(Problem to solve)
Restate word for word the entries below, starting with the line with "cases a with" and continuing through the line with "m.n) (b : Nat)". Include both of those lines and no others.

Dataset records
/-- FADD, FSUB, FMUL, FFMA, FDIV and FLDEXP send their exact results, rounded once (R310). -/
theorem arithmetic_sends :
    let a (l : Nat) : Exact := (fval .fp32 (fltA o c l)).exact
    let b (l : Nat) : Exact := (fval .fp32 (fltB o c l)).exact
    let d (l : Nat) : Exact := (fval .fp32 (fltC o c l)).exact
    let round (x : Exact) : Word := BitVec.ofNat 32 (x.code .fp32 (fltMode o) o.ftz false)
    (Sends32 (.fadd o) s c fun l => round ((a l).add o.rnd (b l))) ∧
    (Sends32 (.fsub o) s c fun l => round ((a l).add o.rnd (b l).neg)) ∧
    (Sends32 (.fmul o) s c fun l => round ((a l).mul (b l))) ∧
    (Sends32 (.ffma o) s c fun l => round (((a l).mul (b l)).add o.rnd (d l))) ∧
    (Sends32 (.fdiv o) s c fun l => round ((a l).div (b l))) ∧
    (Sends32 (.fldexp o) s c fun l => round ((a l).scale (match o.imm with | some y => y.toInt | none => (c.w32 .b l).toInt))) := by
  refine ⟨?_, ?_, ?_, ?_, ?_, ?_⟩
  · exact (flt_sends h (fun a b _ => fAdd .fp32 (fltMode o) o.ftz (fval .fp32 a) (fval .fp32 b)) rfl).congr fun l =>
      congrArg (BitVec.ofNat 32) (fAdd_eq_code ..)
  · refine (flt_sends h (fun a b _ => fAdd .fp32 (fltMode o) o.ftz (fval .fp32 a) (fval .fp32 b).negate) rfl).congr fun l =>
      congrArg (BitVec.ofNat 32) ((fAdd_eq_code ..).trans ?_)
    rw [exact_negate]
    rfl
  · exact (flt_sends h (fun a b _ => fMul .fp32 (fltMode o) o.ftz (fval .fp32 a) (fval .fp32 b)) rfl).congr fun l =>
      congrArg (BitVec.ofNat 32) (fMul_eq_code ..)
  · exact (flt_sends h (fun a b d => fFma .fp32 (fltMode o) o.ftz (fval .fp32 a) (fval .fp32 b) (fval .fp32 d)) rfl).congr fun l =>
      congrArg (BitVec.ofNat 32) (fFma_eq_code ..)
  · exact (flt_sends h (fun a b _ => fDiv .fp32 (fltMode o) o.ftz (fval .fp32 a) (fval .fp32 b)) rfl).congr fun l =>
      congrArg (BitVec.ofNat 32) (fDiv_eq_code ..)
  · exact Sends32.congr (issuing_of_issues h) fun l => congrArg (BitVec.ofNat 32) (fLdexp_eq_code rfl ..)

end Sends

/-- The square root of an FP32 value: its special cases, and a root that lies between two rationals which round alike, or is one (R310). -/
theorem fSqrt_spec {m : RMode} (hm : m.n = 0) (ftz : Bool) (a : FVal) :
    (a.isNan = true ∨ (a.isNeg = true ∧ a.isZero = false) → fSqrt .fp32 m ftz a = 0x7FC00000) ∧
    (a.isZero = true → fSqrt .fp32 m ftz a = withSign .fp32 a.isNeg 0) ∧ (a = .inf false → fSqrt .fp32 m ftz a = infCode .fp32 false false) ∧
    (a.finite = true → 0 < a.rat → ∃ u v : Rat, 0 < u ∧ ((u = v ∧ u * u = a.rat) ∨ (u * u < a.rat ∧ a.rat < v * v ∧ 0 < v)) ∧
      fSqrt .fp32 m ftz a = roundExact .fp32 m ftz false u ∧ fSqrt .fp32 m ftz a = roundExact .fp32 m ftz false v) := by
  cases a with
  | nan => exact ⟨fun _ => rfl, nofun, nofun, nofun⟩
  | inf n => cases n <;> simp [fSqrt, FVal.isNan, FVal.isNeg, FVal.isZero, FVal.finite, nanCode, Fmt.spec]
  | fin n v e =>
    by_cases hv : v = 0
    · subst hv
      simp [fSqrt, FVal.isNan, FVal.isNeg, FVal.isZero, FVal.rat]
    · cases n with
      | false =>
        refine ⟨by simp [FVal.isNan, FVal.isNeg], by simp [FVal.isZero, hv], nofun, fun _ _ => ?_⟩
        rw [rat_fin]
        exact fSqrt_fin hm ftz hv e
      | true =>
        refine ⟨fun _ => by simp [fSqrt, hv, nanCode, Fmt.spec], by simp [FVal.isZero, hv], nofun, fun _ hpos => absurd hpos (not_lt.2 ?_)⟩
        rw [rat_fin]
        exact neg_nonpos.2 (by positivity)

/-- FRND of an FP32 code (R315). -/
theorem fRound_spec {m : RMode} (hm : m.r < 2 ^ m.n) (b : Nat) :
    ((fval .fp32 b).isNan = true → fRound m b = 0x7FC00000) ∧
    ((fval .fp32 b).isNan = false → (fval .fp32 b).finite = false ∨ 2 ^ 23 ≤ absRat (fval .fp32 b).rat → fRound m b = b) ∧
    ((fval .fp32 b).finite = true → absRat (fval .fp32 b).rat < 2 ^ 23 → (fval .fp32 (fRound m b)).finite = true ∧
      (fval .fp32 (fRound m b)).rat = roundWhole m (fval .fp32 b).rat ∧ (fval .fp32 (fRound m b)).isNeg = (fval .fp32 b).isNeg) := by
  cases hb : fval .fp32 b with
  | nan => exact ⟨fun _ => by rw [fRound, hb]; rfl, nofun, nofun⟩
  | inf n => exact ⟨nofun, fun _ _ => by rw [fRound, hb], nofun⟩
  | fin n v e =>
    have habs : absRat (FVal.fin n v e).rat = v * (2 : Rat) ^ e := by rw [rat_fin, absRat_signed (by positivity)]
    rw [habs]
    refine ⟨nofun, fun _ hlarge => fRound_of_large hb (hlarge.resolve_left nofun), fun _ hsmall => ?_⟩
    obtain ⟨k, j, hval, hrat⟩ := fval_fRound_of_small hb hm hsmall
    rw [hval]
    exact ⟨rfl, hrat, rfl⟩

/-- The word an approximate function sends for a prepared operand: the operand and .ftz alone fix it (R317). -/
def approxWord (fn : Config.ApproxFn) (ftz : Bool) (x : Nat) : Word := BitVec.ofNat 32 (approximate fn ftz x)
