-- ==== Sys2Proof/Machine/Step.lean ====
section
/-!
DEFINITION. One step of the machine: take the next thing the host presents (spec/20_memory.md R49). There is no program
counter and no fetch (spec/10_state.md R27).
-/

namespace Sys2Proof.Machine

/-- Take the first of the pending inputs and carry it out to completion. With none the CORE waits for a command, which
has no architectural meaning (R142, row H6): the state stays as it is. Log entry 3. -/
def step (s : State) : Host.Outcome State Fault Refusal :=
  match s.inputs with
  | [] => .next s
  | input :: rest => takeInput input { s with inputs := rest }

/-- `s` with the instruction whose bits are `w` (numbered as the opcode table numbers them) presented next. The machine
fetches nothing: an instruction runs because the host presents it (R27, R158). Log entries 3 and 6. -/
def State.withFetchWord (s : State) (nbits w : Nat) : State :=
  { s with inputs := .present (tableTransaction nbits w) :: s.inputs }

end Sys2Proof.Machine
end

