-- ==== Sys2Proof/Certificates/Slice0/Obligations.lean ====
section
/-!
DEFINITION. The statements for the provers. Each docstring names the rules of spec/ it formalises. Statements on register
contents that no run reaches carry `ContextInv` as a premise, which is itself an invariant (StepKeepsContextInvariant).
-/

open Sys2Proof Sys2Proof.Machine

/-! ## Encoding (spec/30_encoding.md) -/

/-- R67, first half: `decode(encode(i)) = i` for every instruction in range, with every operand at every value. -/
def Obligations.DecodeOfEncodeIsTheInstruction : Prop :=
  ∀ i : Instr, i.wellFormed = true → decode (encode i) = .ok i

/-- R67, second half: `encode(decode(W)) = W` for every `W` that is not illegal; and what is decoded is in range. -/
def Obligations.EncodeOfDecodeIsTheTransaction : Prop :=
  ∀ (t : Transaction) (i : Instr), decode t = .ok i → encode i = t ∧ i.wellFormed = true

/-- R64: a word is the instruction of a row when `(W and mask) = match`; its operands are the plain unsigned numbers of
their bits; on port P every request is KECCAKF. -/
def Obligations.OpcodeTableRowsReadTheirFields : Prop :=
  (∀ W : CmdWord, W &&& 0xFFFF0000#32 = 0x01000000#32 →
    decode (.c W) = .ok (.init (W.toNat / 2 ^ 8 % 2 ^ 8) (BitVec.ofNat 8 (W.toNat % 2 ^ 8)))) ∧
  (∀ W : CmdWord, W &&& 0xFFFFFF00#32 = 0x02000000#32 →
    decode (.c W) = .ok (.absorb (BitVec.ofNat 8 (W.toNat % 2 ^ 8)))) ∧
  (∀ W : CmdWord, W &&& 0xFF000000#32 = 0x03000000#32 →
    decode (.c W) = .ok (.finalize (W.toNat % 2 ^ 24))) ∧
  (∀ W : CmdWord, W &&& 0xFFFFFFFC#32 = 0x04000000#32 →
    ∃ v, variantNumber v = W.toNat % 4 ∧ decode (.c W) = .ok (.initv v)) ∧
  (∀ W : CmdWord, W &&& 0xFFFFFFFC#32 = 0x05000000#32 →
    ∃ v, variantNumber v = W.toNat % 4 ∧ decode (.c W) = .ok (.finalv v)) ∧
  (∀ S : PermVec, decode (.p S) = .ok (.keccakf S))

/-- R65, R133, R136: the illegal words are exactly the cases (a) to (d), with `op` the word's top byte; presented in any
phase, such a word is answered with ILLEGAL_COMMAND alone, and nothing else changes. -/
def Obligations.IllegalWordsAreExactlyTheReservedOnes : Prop :=
  ∀ W : CmdWord,
    let op := W.toNat / 2 ^ 24
    let reserved := op = 0x00 ∨ 0x06 ≤ op ∨ (op = 0x01 ∧ W.toNat / 2 ^ 16 % 2 ^ 8 ≠ 0) ∨
      (op = 0x02 ∧ W.toNat / 2 ^ 8 % 2 ^ 16 ≠ 0) ∨ ((op = 0x04 ∨ op = 0x05) ∧ W.toNat / 2 ^ 2 % 2 ^ 22 ≠ 0)
    (reserved → ∀ (s : State) (rest : List HostInput), s.inputs = .present (.c W) :: rest →
      step s = .next { s with inputs := rest, sent := s.sent ++ [.s 0x03#8] }) ∧
    (¬reserved → ∃ i, decode (.c W) = .ok i)

/-- R62, R67, V30, V36: words written out from the formats decode to what they stand for (a sanity statement). The last two
clauses go through `decodeTableWord`: that a table word of 1600 bits is a request of port P and one of 32 bits a word of
port C is the model's choice (log entry 6), and so is that an illegal word is answered with none (log entry 20). -/
def Obligations.WrittenOutWordsDecode : Prop :=
  decode (.c 0x01008806#32) = .ok (.init 136 0x06#8) ∧ decode (.c 0x0100C7FF#32) = .ok (.init 199 0xFF#8) ∧
  decode (.c 0x02000061#32) = .ok (.absorb 0x61#8) ∧ decode (.c 0x03FFFFFF#32) = .ok (.finalize 16777215) ∧
  decode (.c 0x04000003#32) = .ok (.initv .sha3_512) ∧ decode (.c 0x05000001#32) = .ok (.finalv .sha3_256) ∧
  decodeTableWord 1600 1 = some (.keccakf 1#1600) ∧ decodeTableWord 32 0x02000161 = none

/-! ## The permutation (spec/40_permutation.md) -/

/-- R80: amount 0 leaves the lane unchanged; for 1..63 the two shifted parts are combined; bit `(z + n) mod 64` of the
result is bit `z` of the operand. -/
def Obligations.RotlMovesEveryBit : Prop :=
  ∀ (v : Lane) (n : Nat), n < 64 →
    (n = 0 → rotl64 v n = v) ∧
    (1 ≤ n → (rotl64 v n).toNat = (v.toNat * 2 ^ n % 2 ^ 64) ^^^ (v.toNat / 2 ^ (64 - n))) ∧
    (∀ z, z < 64 → (rotl64 v n).getLsbD ((z + n) % 64) = v.getLsbD z)

/-- R82: bit `z` of lane `(x, y)` after theta is that bit before, the parity of column `x-1` at `z` and the parity of
column `x+1` at `z-1` (bit 63 wraps into bit 0), all XORed. -/
def Obligations.ThetaMixesColumnParities : Prop :=
  ∀ (A : Lanes) (x y z : Nat), x < 5 → y < 5 → z < 64 →
    let parity := fun (c b : Nat) => Bool.xor ((laneXY A c 0).getLsbD b) (Bool.xor ((laneXY A c 1).getLsbD b)
      (Bool.xor ((laneXY A c 2).getLsbD b) (Bool.xor ((laneXY A c 3).getLsbD b) ((laneXY A c 4).getLsbD b))))
    (laneXY (theta A) x y).getLsbD z =
      Bool.xor ((laneXY A x y).getLsbD z) (Bool.xor (parity ((x + 4) % 5) z) (parity ((x + 1) % 5) ((z + 63) % 64)))

/-- R83, R30: rho+pi moves the lane at `(x, y)`, rotated left by `ROT[x + 5*y]`, to `(y, 2*x + 3*y mod 5)`; no two lanes
go to one place; and the amounts are those of R30's generating rule, which names every lane but lane 0. The amounts are
general knowledge (the spec's decision D20, log entry 11). -/
def Obligations.RhoPiRelocatesEveryLane : Prop :=
  (∀ (A : Lanes) (x y : Nat), x < 5 → y < 5 →
    laneXY (rhoPi A) y ((2 * x + 3 * y) % 5) = rotl64 (laneXY A x y) (rotAmount (x + 5 * y))) ∧
  (∀ x y x' y' : Nat, x < 5 → y < 5 → x' < 5 → y' < 5 →
    y + 5 * ((2 * x + 3 * y) % 5) = y' + 5 * ((2 * x' + 3 * y') % 5) → x = x' ∧ y = y') ∧
  rotAmount 0 = 0 ∧ (∀ p ∈ generatedRotations 24 0 1 0, rotAmount p.1 = p.2) ∧
  (∀ i, 1 ≤ i → i < 25 → ∃ n, (i, n) ∈ generatedRotations 24 0 1 0)

/-- R84: the in-place cycle walk from lane `(1, 0)` computes the same lanes as the table form. -/
def Obligations.RhoPiWalkEqualsTableForm : Prop :=
  ∀ A : Lanes, rhoPiWalk A = rhoPi A

/-- R85: chi combines the three lanes of a row bit by bit, all three as they were before the step. -/
def Obligations.ChiUsesTheRowBeforeTheStep : Prop :=
  ∀ (A : Lanes) (x y z : Nat), x < 5 → y < 5 → z < 64 →
    (laneXY (chi A) x y).getLsbD z =
      Bool.xor ((laneXY A x y).getLsbD z)
        (!(laneXY A ((x + 1) % 5) y).getLsbD z && (laneXY A ((x + 2) % 5) y).getLsbD z)

/-- R86, R29: iota XORs `RC[ir]` into lane `(0, 0)` and leaves every other lane alone; and `RC[ir]` is what R29's
generating rule gives. The constants are general knowledge (the spec's decision D20, log entry 11). -/
def Obligations.IotaTouchesOnlyLaneZero : Prop :=
  ∀ (A : Lanes) (ir : Nat), ir < 24 →
    laneXY (iota A ir) 0 0 = laneXY A 0 0 ^^^ roundConstant ir ∧ roundConstant ir = generatedRoundConstant ir ∧
    (∀ x y, x < 5 → y < 5 → (x, y) ≠ (0, 0) → laneXY (iota A ir) x y = laneXY A x y)

/-- R87, R88: a KECCAKF request is answered on port P with the lanes after the 24 rounds theta, rho+pi, chi, iota with
`ir = 0..23`; both vectors have bit `z` of lane `i` at `64*i + z`; nothing else changes, so it completes in every state.
That KECCAKF can be run on the CORE's state, which keeps all registers, sends nothing and has its answer in `permLog`, is
the model's choice (log entry 5): the host cannot reach port P (R60, R158). -/
def Obligations.KeccakfAnswersTwentyFourRounds : Prop :=
  ∀ (S : PermVec) (A : Lanes) (s : State),
    (∀ (i : Nat) (h : i < 25) (z : Nat), z < 64 → S.getLsbD (64 * i + z) = A[i].getLsbD z) →
    ∃ R : PermVec,
      exec (.keccakf S) s = .next { s with permLog := s.permLog ++ [{ request := S, response := R }] } ∧
      (∀ (i : Nat) (h : i < 25) (z : Nat), z < 64 →
        R.getLsbD (64 * i + z) =
          ((List.range 24).foldl (fun B ir => iota (chi (rhoPi (theta B))) ir) A)[i].getLsbD z)

/-! ## The state byte space (spec/20_memory.md) -/

/-- R48: the layout of the 1600-bit vector, bit by bit and byte by byte, and that nothing is lost either way. -/
def Obligations.PortPVectorLayout : Prop :=
  (∀ (A : Lanes) (i : Nat) (h : i < 25) (z : Nat), z < 64 → (packLanes A).getLsbD (64 * i + z) = A[i].getLsbD z) ∧
  (∀ (A : Lanes) (k : Nat), k < 200 → memRead A k = .ok ((packLanes A).extractLsb' (8 * k) 8)) ∧
  (∀ A : Lanes, unpackLanes (packLanes A) = A) ∧ (∀ S : PermVec, packLanes (unpackLanes S) = S)

/-- R41: little-endian bytes: bit `b` of the byte at `k` is bit `8*(k mod 8) + b` of lane `k div 8`, a lane is the sum of
its bytes times powers of 256, and XORing a byte changes its lane by the shifted value and no other lane. -/
def Obligations.LanesAreLittleEndianBytes : Prop :=
  (∀ (A : Lanes) (k : Nat) (h : k < 200) (b : Nat), b < 8 →
    (byteAt A k).getLsbD b = (A[k / 8]'(by omega)).getLsbD (8 * (k % 8) + b)) ∧
  (∀ (A : Lanes) (i : Nat) (h : i < 25),
    A[i].toNat = ((List.range 8).map fun j => (byteAt A (8 * i + j)).toNat * 256 ^ j).sum) ∧
  (∀ (A B : Lanes) (k : Nat) (v : Byte), xorByte A k v = .ok B → ∀ (i : Nat) (h : i < 25),
    B[i] = if i = k / 8 then A[i] ^^^ (v.setWidth 64 <<< (8 * (k % 8))) else A[i])

/-- R42: what MemRead, MemWrite and XorByte compute on the lane they touch, and that they touch no other; XorByte is
MemWrite of the XORed byte; two XorBytes at one address compose (an inference the spec marks as derived in R42). -/
def Obligations.XorByteAndMemWriteTouchOneByte : Prop :=
  ∀ (A : Lanes) (k : Nat) (v : Byte) (hk : k < 200),
    ∃ B C : Lanes, xorByte A k v = .ok B ∧ memWrite A k v = .ok C ∧
      memRead A k = .ok (BitVec.ofNat 8 ((A[k / 8]'(by omega)).toNat / 256 ^ (k % 8))) ∧
      (∀ (i : Nat) (h : i < 25),
        B[i] = (if i = k / 8 then A[i] ^^^ (v.setWidth 64 <<< (8 * (k % 8))) else A[i]) ∧
        C[i] = (if i = k / 8 then
            (A[i] &&& ~~~(0xFF#64 <<< (8 * (k % 8)))) ^^^ (v.setWidth 64 <<< (8 * (k % 8)))
          else A[i])) ∧
      memRead B k = .ok (byteAt A k ^^^ v) ∧ memRead C k = .ok v ∧
      (∀ j, j ≠ k → memRead B j = memRead A j ∧ memRead C j = memRead A j) ∧
      xorByte A k v = memWrite A k (byteAt A k ^^^ v) ∧
      (∀ w : Byte, xorByte B k w = xorByte A k (v ^^^ w))

/-- R40: the space has exactly 200 bytes. That an access beyond them faults is the model's choice (log entry 8). -/
def Obligations.NoByteBeyondTheState : Prop :=
  ∀ (A : Lanes) (k : Nat) (v : Byte), 200 ≤ k →
    memRead A k = .error (.noSuchStateByte k) ∧ memWrite A k v = .error (.noSuchStateByte k) ∧
    xorByte A k v = .error (.noSuchStateByte k)

/-- R43: the byte operations of ABSORB and of Pad leave every capacity byte, `rate..199`, as it was. -/
def Obligations.CapacityIsNeverXored : Prop :=
  ∀ (s : State) (A : Lanes) (b : Byte), s.ContextInv → s.phase ≠ .idle →
    (xorByte s.lanes s.offset.toNat b = .ok A ∨ pad s = .ok A) →
    ∀ k, s.rate.toNat ≤ k → k < 200 → memRead A k = memRead s.lanes k

/-! ## INIT and INITV (spec/41_sponge.md R100, spec/42_wrappers.md R120) -/

/-- R100: INIT with a rate of 1..199 zeroes the lanes and `offset`, stores rate and delimiter, enters ABSORBING and ends
with OK, in every phase; with rate 0 (the spec's decision D9) or 200 and more it ends with INVALID_RATE and changes nothing else. -/
def Obligations.InitOpensAFreshContext : Prop :=
  ∀ (rate : Nat) (delim : Byte) (s : State),
    (1 ≤ rate ∧ rate ≤ 199 →
      ∃ t, exec (.init rate delim) s = .next t ∧ t.rate.toNat = rate ∧
        t = { s with
              lanes := Vector.replicate 25 0#64
              rate := t.rate
              offset := 0#8
              delimiter := delim
              phase := .absorbing
              sent := s.sent ++ [.s 0x00#8] }) ∧
    (rate = 0 ∨ 200 ≤ rate → exec (.init rate delim) s = .next { s with sent := s.sent ++ [.s 0x01#8] })

/-- R120: INITV 0, 1, 2, 3 are INIT(144, 0x06), INIT(136, 0x06), INIT(104, 0x06), INIT(72, 0x06); they complete in every
state and the variant is not remembered. The delimiter 0x06 is the spec's `CFG_DELIM` (R124). -/
def Obligations.InitvOpensItsRow : Prop :=
  ∀ (v : Variant) (s : State),
    exec (.initv v) s = .next
      { s with
        lanes := Vector.replicate 25 0#64
        rate := match v with | .sha3_224 => 144#8 | .sha3_256 => 136#8 | .sha3_384 => 104#8 | .sha3_512 => 72#8
        offset := 0#8
        delimiter := 0x06#8
        phase := .absorbing
        sent := s.sent ++ [.s 0x00#8] }

/-! ## ABSORB (spec/41_sponge.md R101) -/

/-- R101: in ABSORBING, exactly the byte at `offset` is XORed; if that fills the window the lanes are permuted in the same
command and `offset` becomes 0, otherwise `offset` grows by one; status OK; nothing else changes. In any other phase
nothing changes but that MISUSE is delivered. -/
def Obligations.AbsorbXorsThenAdvancesOrPermutes : Prop :=
  ∀ (b : Byte) (s : State),
    (s.ContextInv → s.phase = .absorbing →
      ∃ A : Lanes,
        (∀ k, k < 200 → byteAt A k = if k = s.offset.toNat then byteAt s.lanes k ^^^ b else byteAt s.lanes k) ∧
        (s.offset.toNat + 1 = s.rate.toNat →
          exec (.absorb b) s = .next
            { s with
              lanes := keccakF A
              offset := 0#8
              permLog := s.permLog ++ [{ request := packLanes A, response := packLanes (keccakF A) }]
              sent := s.sent ++ [.s 0x00#8] }) ∧
        (s.offset.toNat + 1 ≠ s.rate.toNat →
          ∃ o : BitVec 8, o.toNat = s.offset.toNat + 1 ∧
            exec (.absorb b) s = .next { s with lanes := A, offset := o, sent := s.sent ++ [.s 0x00#8] })) ∧
    (s.phase ≠ .absorbing → exec (.absorb b) s = .next { s with sent := s.sent ++ [.s 0x02#8] })

/-- R132 (the table of 95_test_vectors.md V31): ABSORB, FINALIZE and FINALV outside ABSORBING end with MISUSE and
change nothing else, in IDLE and in FINALIZED; INIT and INITV never end with MISUSE. -/
def Obligations.MisuseOutsideAbsorbing : Prop :=
  (∀ s : State, s.phase ≠ .absorbing →
    (∀ b, exec (.absorb b) s = .next { s with sent := s.sent ++ [.s 0x02#8] }) ∧
    (∀ n, exec (.finalize n) s = .next { s with sent := s.sent ++ [.s 0x02#8] }) ∧
    (∀ v, exec (.finalv v) s = .next { s with sent := s.sent ++ [.s 0x02#8] })) ∧
  (∀ (s t : State) (rate : Nat) (delim : Byte) (v : Variant),
    exec (.init rate delim) s = .next t ∨ exec (.initv v) s = .next t → t.sent ≠ s.sent ++ [.s 0x02#8])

(Solution to the problem)
  cases a with
  | nan => exact ⟨fun _ => rfl, nofun, nofun, nofun⟩
  | inf n => cases n <;> simp [fSqrt, FVal.isNan, FVal.isNeg, FVal.isZero, FVal.finite, nanCode, Fmt.spec]
  | fin n v e =>
    by_cases hv : v = 0
    · subst hv
      simp [fSqrt, FVal.isNan, FVal.isNeg, FVal.isZero, FVal.rat]
    · cases n with
      | false =>
        refine ⟨by simp [FVal.isNan, FVal.isNeg], by simp [FVal.isZero, hv], nofun, fun _ _ => ?_⟩
        rw [rat_fin]
        exact fSqrt_fin hm ftz hv e
      | true =>
        refine ⟨fun _ => by simp [fSqrt, hv, nanCode, Fmt.spec], by simp [FVal.isZero, hv], nofun, fun _ hpos => absurd hpos (not_lt.2 ?_)⟩
        rw [rat_fin]
        exact neg_nonpos.2 (by positivity)

/-- FRND of an FP32 code (R315). -/
theorem fRound_spec {m : RMode} (hm : m.r < 2 ^ m.n) (b : Nat) :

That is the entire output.